# Source data:
-- ==== Sys2Proof/Machine/Core.lean ====
section
/-! DEFINITION. The machine as the host's interface takes it. -/

def Sys2Proof.core : Host.Core :=
  { State := Sys2Proof.Machine.State
    Fault := Sys2Proof.Machine.Fault
    Refusal := Sys2Proof.Machine.Refusal
    step := Sys2Proof.Machine.step
    reset := Sys2Proof.Machine.State.reset }
end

# Prompt:
Beginning at the first line of the data above, retype each line until you reach the line containing "Fault := Sys2Proof.Machine.Fault", and include that one too. Add nothing else.

# Response to the exercise:
-- ==== Sys2Proof/Machine/Core.lean ====
section
/-! DEFINITION. The machine as the host's interface takes it. -/

def Sys2Proof.core : Host.Core :=
  { State := Sys2Proof.Machine.State
    Fault := Sys2Proof.Machine.Fault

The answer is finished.